* Task description:
Report every line from the material that contains the word "with".
____ Material provided
-- ==== Sys2Proof/Laws/State.lean ====
section
/-!
SUPPORT. What the plain updates of the state do, field by field, and what the shared operations of Ops and TimeBase leave as it was.
-/
namespace Sys2Proof.Machine
set_option linter.all false

@[simp] theorem modHalf_fields (k : Nat) (g : HalfSt → HalfSt) (s : State) :
    (modHalf k g s).pending = s.pending ∧ (modHalf k g s).elapsed = s.elapsed ∧ (modHalf k g s).out = s.out ∧ (modHalf k g s).free = s.free ∧
    (modHalf k g s).regs = s.regs ∧ (modHalf k g s).occ = s.occ ∧ (modHalf k g s).shadow = s.shadow ∧ (modHalf k g s).cai = s.cai ∧
    (modHalf k g s).qm = s.qm ∧ (modHalf k g s).mac = s.mac ∧ (modHalf k g s).mgt = s.mgt ∧ (modHalf k g s).prs = s.prs ∧
    (modHalf k g s).tbl = s.tbl ∧ (modHalf k g s).tm = s.tm ∧ (modHalf k g s).tim = s.tim ∧ (modHalf k g s).cry = s.cry ∧
    (modHalf k g s).rel = s.rel ∧ (modHalf k g s).lcs = s.lcs ∧ (modHalf k g s).sto = s.sto ∧ (modHalf k g s).dmv = s.dmv ∧
    (modHalf k g s).svc = s.svc ∧ (modHalf k g s).akz = s.akz ∧ (modHalf k g s).dev = s.dev ∧ (modHalf k g s).lastWork = s.lastWork ∧
    (modHalf k g s).hif = { s.hif with halves := updAt k g s.hif.halves } := by
  refine ⟨rfl, rfl, rfl, rfl, rfl, rfl, rfl, rfl, rfl, rfl, rfl, rfl, rfl, rfl, rfl, rfl, rfl, rfl, rfl, rfl, rfl, rfl, rfl, rfl, rfl⟩

@[simp] theorem modFn_fields (f : Fn) (g : FnSt → FnSt) (s : State) :
    (modFn f g s).pending = s.pending ∧ (modFn f g s).elapsed = s.elapsed ∧ (modFn f g s).out = s.out ∧ (modFn f g s).free = s.free ∧
    (modFn f g s).regs = s.regs ∧ (modFn f g s).occ = s.occ ∧ (modFn f g s).shadow = s.shadow ∧ (modFn f g s).cai = s.cai ∧ (modFn f g s).qm = s.qm ∧
    (modFn f g s).mac = s.mac ∧ (modFn f g s).mgt = s.mgt ∧ (modFn f g s).prs = s.prs ∧ (modFn f g s).tbl = s.tbl ∧ (modFn f g s).tm = s.tm ∧
    (modFn f g s).tim = s.tim ∧ (modFn f g s).cry = s.cry ∧ (modFn f g s).rel = s.rel ∧ (modFn f g s).lcs = s.lcs ∧ (modFn f g s).sto = s.sto ∧
    (modFn f g s).dmv = s.dmv ∧ (modFn f g s).svc = s.svc ∧ (modFn f g s).akz = s.akz ∧ (modFn f g s).dev = s.dev ∧
    (modFn f g s).lastWork = s.lastWork ∧ (modFn f g s).hif = { s.hif with fns := mmod {} s.hif.fns (fnCode f) g } := by
  refine ⟨rfl, rfl, rfl, rfl, rfl, rfl, rfl, rfl, rfl, rfl, rfl, rfl, rfl, rfl, rfl, rfl, rfl, rfl, rfl, rfl, rfl, rfl, rfl, rfl, rfl⟩

@[simp] theorem emit_fields (o : Output) (s : State) :
    (emit o s).pending = s.pending ∧ (emit o s).elapsed = s.elapsed ∧ (emit o s).free = s.free ∧ (emit o s).regs = s.regs ∧ (emit o s).occ = s.occ ∧
    (emit o s).shadow = s.shadow ∧ (emit o s).cai = s.cai ∧ (emit o s).hif = s.hif ∧ (emit o s).qm = s.qm ∧ (emit o s).mac = s.mac ∧
    (emit o s).mgt = s.mgt ∧ (emit o s).prs = s.prs ∧ (emit o s).tbl = s.tbl ∧ (emit o s).tm = s.tm ∧ (emit o s).tim = s.tim ∧
    (emit o s).cry = s.cry ∧ (emit o s).rel = s.rel ∧ (emit o s).lcs = s.lcs ∧ (emit o s).sto = s.sto ∧ (emit o s).dmv = s.dmv ∧
    (emit o s).svc = s.svc ∧ (emit o s).akz = s.akz ∧ (emit o s).dev = s.dev ∧ (emit o s).lastWork = s.lastWork ∧ (emit o s).out = o :: s.out := by
  refine ⟨rfl, rfl, rfl, rfl, rfl, rfl, rfl, rfl, rfl, rfl, rfl, rfl, rfl, rfl, rfl, rfl, rfl, rfl, rfl, rfl, rfl, rfl, rfl, rfl, rfl⟩

@[simp] theorem setReg_fields (r : Reg) (i h : Nat) (v : Word) (s : State) :
    (setReg r i h v s).pending = s.pending ∧ (setReg r i h v s).elapsed = s.elapsed ∧ (setReg r i h v s).out = s.out ∧
    (setReg r i h v s).free = s.free ∧ (setReg r i h v s).occ = s.occ ∧ (setReg r i h v s).shadow = s.shadow ∧ (setReg r i h v s).cai = s.cai ∧
    (setReg r i h v s).hif = s.hif ∧ (setReg r i h v s).qm = s.qm ∧ (setReg r i h v s).mac = s.mac ∧ (setReg r i h v s).mgt = s.mgt ∧
    (setReg r i h v s).prs = s.prs ∧ (setReg r i h v s).tbl = s.tbl ∧ (setReg r i h v s).tm = s.tm ∧ (setReg r i h v s).tim = s.tim ∧
    (setReg r i h v s).cry = s.cry ∧ (setReg r i h v s).rel = s.rel ∧ (setReg r i h v s).lcs = s.lcs ∧ (setReg r i h v s).sto = s.sto ∧
    (setReg r i h v s).dmv = s.dmv ∧ (setReg r i h v s).svc = s.svc ∧ (setReg r i h v s).akz = s.akz ∧ (setReg r i h v s).dev = s.dev ∧
    (setReg r i h v s).lastWork = s.lastWork ∧ (setReg r i h v s).regs = mset (resetAt r i) s.regs (regKey r i h) v := by
  refine ⟨rfl, rfl, rfl, rfl, rfl, rfl, rfl, rfl, rfl, rfl, rfl, rfl, rfl, rfl, rfl, rfl, rfl, rfl, rfl, rfl, rfl, rfl, rfl, rfl, rfl⟩

@[simp] theorem countOcc_fields (r : Reg) (i h bit : Nat) (s : State) :
    (countOcc r i h bit s).pending = s.pending ∧ (countOcc r i h bit s).elapsed = s.elapsed ∧ (countOcc r i h bit s).out = s.out ∧
    (countOcc r i h bit s).free = s.free ∧ (countOcc r i h bit s).regs = s.regs ∧ (countOcc r i h bit s).shadow = s.shadow ∧
    (countOcc r i h bit s).cai = s.cai ∧ (countOcc r i h bit s).hif = s.hif ∧ (countOcc r i h bit s).qm = s.qm ∧ (countOcc r i h bit s).mac = s.mac ∧
    (countOcc r i h bit s).mgt = s.mgt ∧ (countOcc r i h bit s).prs = s.prs ∧ (countOcc r i h bit s).tbl = s.tbl ∧ (countOcc r i h bit s).tm = s.tm ∧
    (countOcc r i h bit s).tim = s.tim ∧ (countOcc r i h bit s).cry = s.cry ∧ (countOcc r i h bit s).rel = s.rel ∧
    (countOcc r i h bit s).lcs = s.lcs ∧ (countOcc r i h bit s).sto = s.sto ∧ (countOcc r i h bit s).dmv = s.dmv ∧
    (countOcc r i h bit s).svc = s.svc ∧ (countOcc r i h bit s).akz = s.akz ∧ (countOcc r i h bit s).dev = s.dev ∧
    (countOcc r i h bit s).lastWork = s.lastWork := by
  refine ⟨rfl, rfl, rfl, rfl, rfl, rfl, rfl, rfl, rfl, rfl, rfl, rfl, rfl, rfl, rfl, rfl, rfl, rfl, rfl, rfl, rfl, rfl, rfl, rfl⟩

@[simp] theorem modQueue_fields (f : Fn) (q : Nat) (g : Queue → Queue) (s : State) :
    (modQueue f q g s).pending = s.pending ∧ (modQueue f q g s).elapsed = s.elapsed ∧ (modQueue f q g s).out = s.out ∧
    (modQueue f q g s).free = s.free ∧ (modQueue f q g s).regs = s.regs ∧ (modQueue f q g s).occ = s.occ ∧ (modQueue f q g s).shadow = s.shadow ∧
    (modQueue f q g s).cai = s.cai ∧ (modQueue f q g s).hif = s.hif ∧ (modQueue f q g s).mac = s.mac ∧ (modQueue f q g s).mgt = s.mgt ∧
    (modQueue f q g s).prs = s.prs ∧ (modQueue f q g s).tbl = s.tbl ∧ (modQueue f q g s).tm = s.tm ∧ (modQueue f q g s).tim = s.tim ∧
    (modQueue f q g s).cry = s.cry ∧ (modQueue f q g s).rel = s.rel ∧ (modQueue f q g s).lcs = s.lcs ∧ (modQueue f q g s).sto = s.sto ∧
    (modQueue f q g s).dmv = s.dmv ∧ (modQueue f q g s).svc = s.svc ∧ (modQueue f q g s).akz = s.akz ∧ (modQueue f q g s).dev = s.dev ∧
    (modQueue f q g s).lastWork = s.lastWork ∧ (modQueue f q g s).qm = { s.qm with queues := mmod {} s.qm.queues (qKey f q) g } := by
  refine ⟨rfl, rfl, rfl, rfl, rfl, rfl, rfl, rfl, rfl, rfl, rfl, rfl, rfl, rfl, rfl, rfl, rfl, rfl, rfl, rfl, rfl, rfl, rfl, rfl, rfl⟩

@[simp] theorem modCai_fields (g : Cai → Cai) (s : State) :
    (modCai g s).pending = s.pending ∧ (modCai g s).elapsed = s.elapsed ∧ (modCai g s).out = s.out ∧ (modCai g s).free = s.free ∧
    (modCai g s).regs = s.regs ∧ (modCai g s).occ = s.occ ∧ (modCai g s).shadow = s.shadow ∧ (modCai g s).hif = s.hif ∧ (modCai g s).qm = s.qm ∧
    (modCai g s).mac = s.mac ∧ (modCai g s).mgt = s.mgt ∧ (modCai g s).prs = s.prs ∧ (modCai g s).tbl = s.tbl ∧ (modCai g s).tm = s.tm ∧
    (modCai g s).tim = s.tim ∧ (modCai g s).cry = s.cry ∧ (modCai g s).rel = s.rel ∧ (modCai g s).lcs = s.lcs ∧ (modCai g s).sto = s.sto ∧
    (modCai g s).dmv = s.dmv ∧ (modCai g s).svc = s.svc ∧ (modCai g s).akz = s.akz ∧ (modCai g s).dev = s.dev ∧ (modCai g s).lastWork = s.lastWork ∧
    (modCai g s).cai = g s.cai := by
  refine ⟨rfl, rfl, rfl, rfl, rfl, rfl, rfl, rfl, rfl, rfl, rfl, rfl, rfl, rfl, rfl, rfl, rfl, rfl, rfl, rfl, rfl, rfl, rfl, rfl, rfl⟩

@[simp] theorem modTim_fields (g : Tim → Tim) (s : State) :
    (modTim g s).pending = s.pending ∧ (modTim g s).elapsed = s.elapsed ∧ (modTim g s).out = s.out ∧ (modTim g s).free = s.free ∧
    (modTim g s).regs = s.regs ∧ (modTim g s).occ = s.occ ∧ (modTim g s).shadow = s.shadow ∧ (modTim g s).cai = s.cai ∧ (modTim g s).hif = s.hif ∧
    (modTim g s).qm = s.qm ∧ (modTim g s).mac = s.mac ∧ (modTim g s).mgt = s.mgt ∧ (modTim g s).prs = s.prs ∧ (modTim g s).tbl = s.tbl ∧
    (modTim g s).tm = s.tm ∧ (modTim g s).cry = s.cry ∧ (modTim g s).rel = s.rel ∧ (modTim g s).lcs = s.lcs ∧ (modTim g s).sto = s.sto ∧
    (modTim g s).dmv = s.dmv ∧ (modTim g s).svc = s.svc ∧ (modTim g s).akz = s.akz ∧ (modTim g s).dev = s.dev ∧ (modTim g s).lastWork = s.lastWork ∧
    (modTim g s).tim = g s.tim := by
  refine ⟨rfl, rfl, rfl, rfl, rfl, rfl, rfl, rfl, rfl, rfl, rfl, rfl, rfl, rfl, rfl, rfl, rfl, rfl, rfl, rfl, rfl, rfl, rfl, rfl, rfl⟩

@[simp] theorem modHif_fields (g : Hif → Hif) (s : State) :
    (modHif g s).pending = s.pending ∧ (modHif g s).elapsed = s.elapsed ∧ (modHif g s).out = s.out ∧ (modHif g s).free = s.free ∧
    (modHif g s).regs = s.regs ∧ (modHif g s).occ = s.occ ∧ (modHif g s).shadow = s.shadow ∧ (modHif g s).cai = s.cai ∧ (modHif g s).qm = s.qm ∧
    (modHif g s).mac = s.mac ∧ (modHif g s).mgt = s.mgt ∧ (modHif g s).prs = s.prs ∧ (modHif g s).tbl = s.tbl ∧ (modHif g s).tm = s.tm ∧
    (modHif g s).tim = s.tim ∧ (modHif g s).cry = s.cry ∧ (modHif g s).rel = s.rel ∧ (modHif g s).lcs = s.lcs ∧ (modHif g s).sto = s.sto ∧
    (modHif g s).dmv = s.dmv ∧ (modHif g s).svc = s.svc ∧ (modHif g s).akz = s.akz ∧ (modHif g s).dev = s.dev ∧ (modHif g s).lastWork = s.lastWork ∧
    (modHif g s).hif = g s.hif := by
  refine ⟨rfl, rfl, rfl, rfl, rfl, rfl, rfl, rfl, rfl, rfl, rfl, rfl, rfl, rfl, rfl, rfl, rfl, rfl, rfl, rfl, rfl, rfl, rfl, rfl, rfl⟩

@[simp] theorem modQm_fields (g : Qm → Qm) (s : State) :
    (modQm g s).pending = s.pending ∧ (modQm g s).elapsed = s.elapsed ∧ (modQm g s).out = s.out ∧ (modQm g s).free = s.free ∧
    (modQm g s).regs = s.regs ∧ (modQm g s).occ = s.occ ∧ (modQm g s).shadow = s.shadow ∧ (modQm g s).cai = s.cai ∧ (modQm g s).hif = s.hif ∧
    (modQm g s).mac = s.mac ∧ (modQm g s).mgt = s.mgt ∧ (modQm g s).prs = s.prs ∧ (modQm g s).tbl = s.tbl ∧ (modQm g s).tm = s.tm ∧
    (modQm g s).tim = s.tim ∧ (modQm g s).cry = s.cry ∧ (modQm g s).rel = s.rel ∧ (modQm g s).lcs = s.lcs ∧ (modQm g s).sto = s.sto ∧
    (modQm g s).dmv = s.dmv ∧ (modQm g s).svc = s.svc ∧ (modQm g s).akz = s.akz ∧ (modQm g s).dev = s.dev ∧ (modQm g s).lastWork = s.lastWork ∧
    (modQm g s).qm = g s.qm := by
  refine ⟨rfl, rfl, rfl, rfl, rfl, rfl, rfl, rfl, rfl, rfl, rfl, rfl, rfl, rfl, rfl, rfl, rfl, rfl, rfl, rfl, rfl, rfl, rfl, rfl, rfl⟩

@[simp] theorem modTbl_fields (g : Tbl → Tbl) (s : State) :
    (modTbl g s).pending = s.pending ∧ (modTbl g s).elapsed = s.elapsed ∧ (modTbl g s).out = s.out ∧ (modTbl g s).free = s.free ∧
    (modTbl g s).regs = s.regs ∧ (modTbl g s).occ = s.occ ∧ (modTbl g s).shadow = s.shadow ∧ (modTbl g s).cai = s.cai ∧ (modTbl g s).hif = s.hif ∧
    (modTbl g s).qm = s.qm ∧ (modTbl g s).mac = s.mac ∧ (modTbl g s).mgt = s.mgt ∧ (modTbl g s).prs = s.prs ∧ (modTbl g s).tm = s.tm ∧
    (modTbl g s).tim = s.tim ∧ (modTbl g s).cry = s.cry ∧ (modTbl g s).rel = s.rel ∧ (modTbl g s).lcs = s.lcs ∧ (modTbl g s).sto = s.sto ∧
    (modTbl g s).dmv = s.dmv ∧ (modTbl g s).svc = s.svc ∧ (modTbl g s).akz = s.akz ∧ (modTbl g s).dev = s.dev ∧ (modTbl g s).lastWork = s.lastWork ∧
    (modTbl g s).tbl = g s.tbl := by
  refine ⟨rfl, rfl, rfl, rfl, rfl, rfl, rfl, rfl, rfl, rfl, rfl, rfl, rfl, rfl, rfl, rfl, rfl, rfl, rfl, rfl, rfl, rfl, rfl, rfl, rfl⟩

@[simp] theorem modTm_fields (g : Tm → Tm) (s : State) :
    (modTm g s).pending = s.pending ∧ (modTm g s).elapsed = s.elapsed ∧ (modTm g s).out = s.out ∧ (modTm g s).free = s.free ∧
    (modTm g s).regs = s.regs ∧ (modTm g s).occ = s.occ ∧ (modTm g s).shadow = s.shadow ∧ (modTm g s).cai = s.cai ∧ (modTm g s).hif = s.hif ∧
    (modTm g s).qm = s.qm ∧ (modTm g s).mac = s.mac ∧ (modTm g s).mgt = s.mgt ∧ (modTm g s).prs = s.prs ∧ (modTm g s).tbl = s.tbl ∧
    (modTm g s).tim = s.tim ∧ (modTm g s).cry = s.cry ∧ (modTm g s).rel = s.rel ∧ (modTm g s).lcs = s.lcs ∧ (modTm g s).sto = s.sto ∧
    (modTm g s).dmv = s.dmv ∧ (modTm g s).svc = s.svc ∧ (modTm g s).akz = s.akz ∧ (modTm g s).dev = s.dev ∧ (modTm g s).lastWork = s.lastWork ∧
    (modTm g s).tm = g s.tm := by
  refine ⟨rfl, rfl, rfl, rfl, rfl, rfl, rfl, rfl, rfl, rfl, rfl, rfl, rfl, rfl, rfl, rfl, rfl, rfl, rfl, rfl, rfl, rfl, rfl, rfl, rfl⟩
________
* Solution to this exercise:
    (modHalf k g s).hif = { s.hif with halves := updAt k g s.hif.halves } := by
    (modFn f g s).lastWork = s.lastWork ∧ (modFn f g s).hif = { s.hif with fns := mmod {} s.hif.fns (fnCode f) g } := by
    (modQueue f q g s).lastWork = s.lastWork ∧ (modQueue f q g s).qm = { s.qm with queues := mmod {} s.qm.queues (qKey f q) g } := by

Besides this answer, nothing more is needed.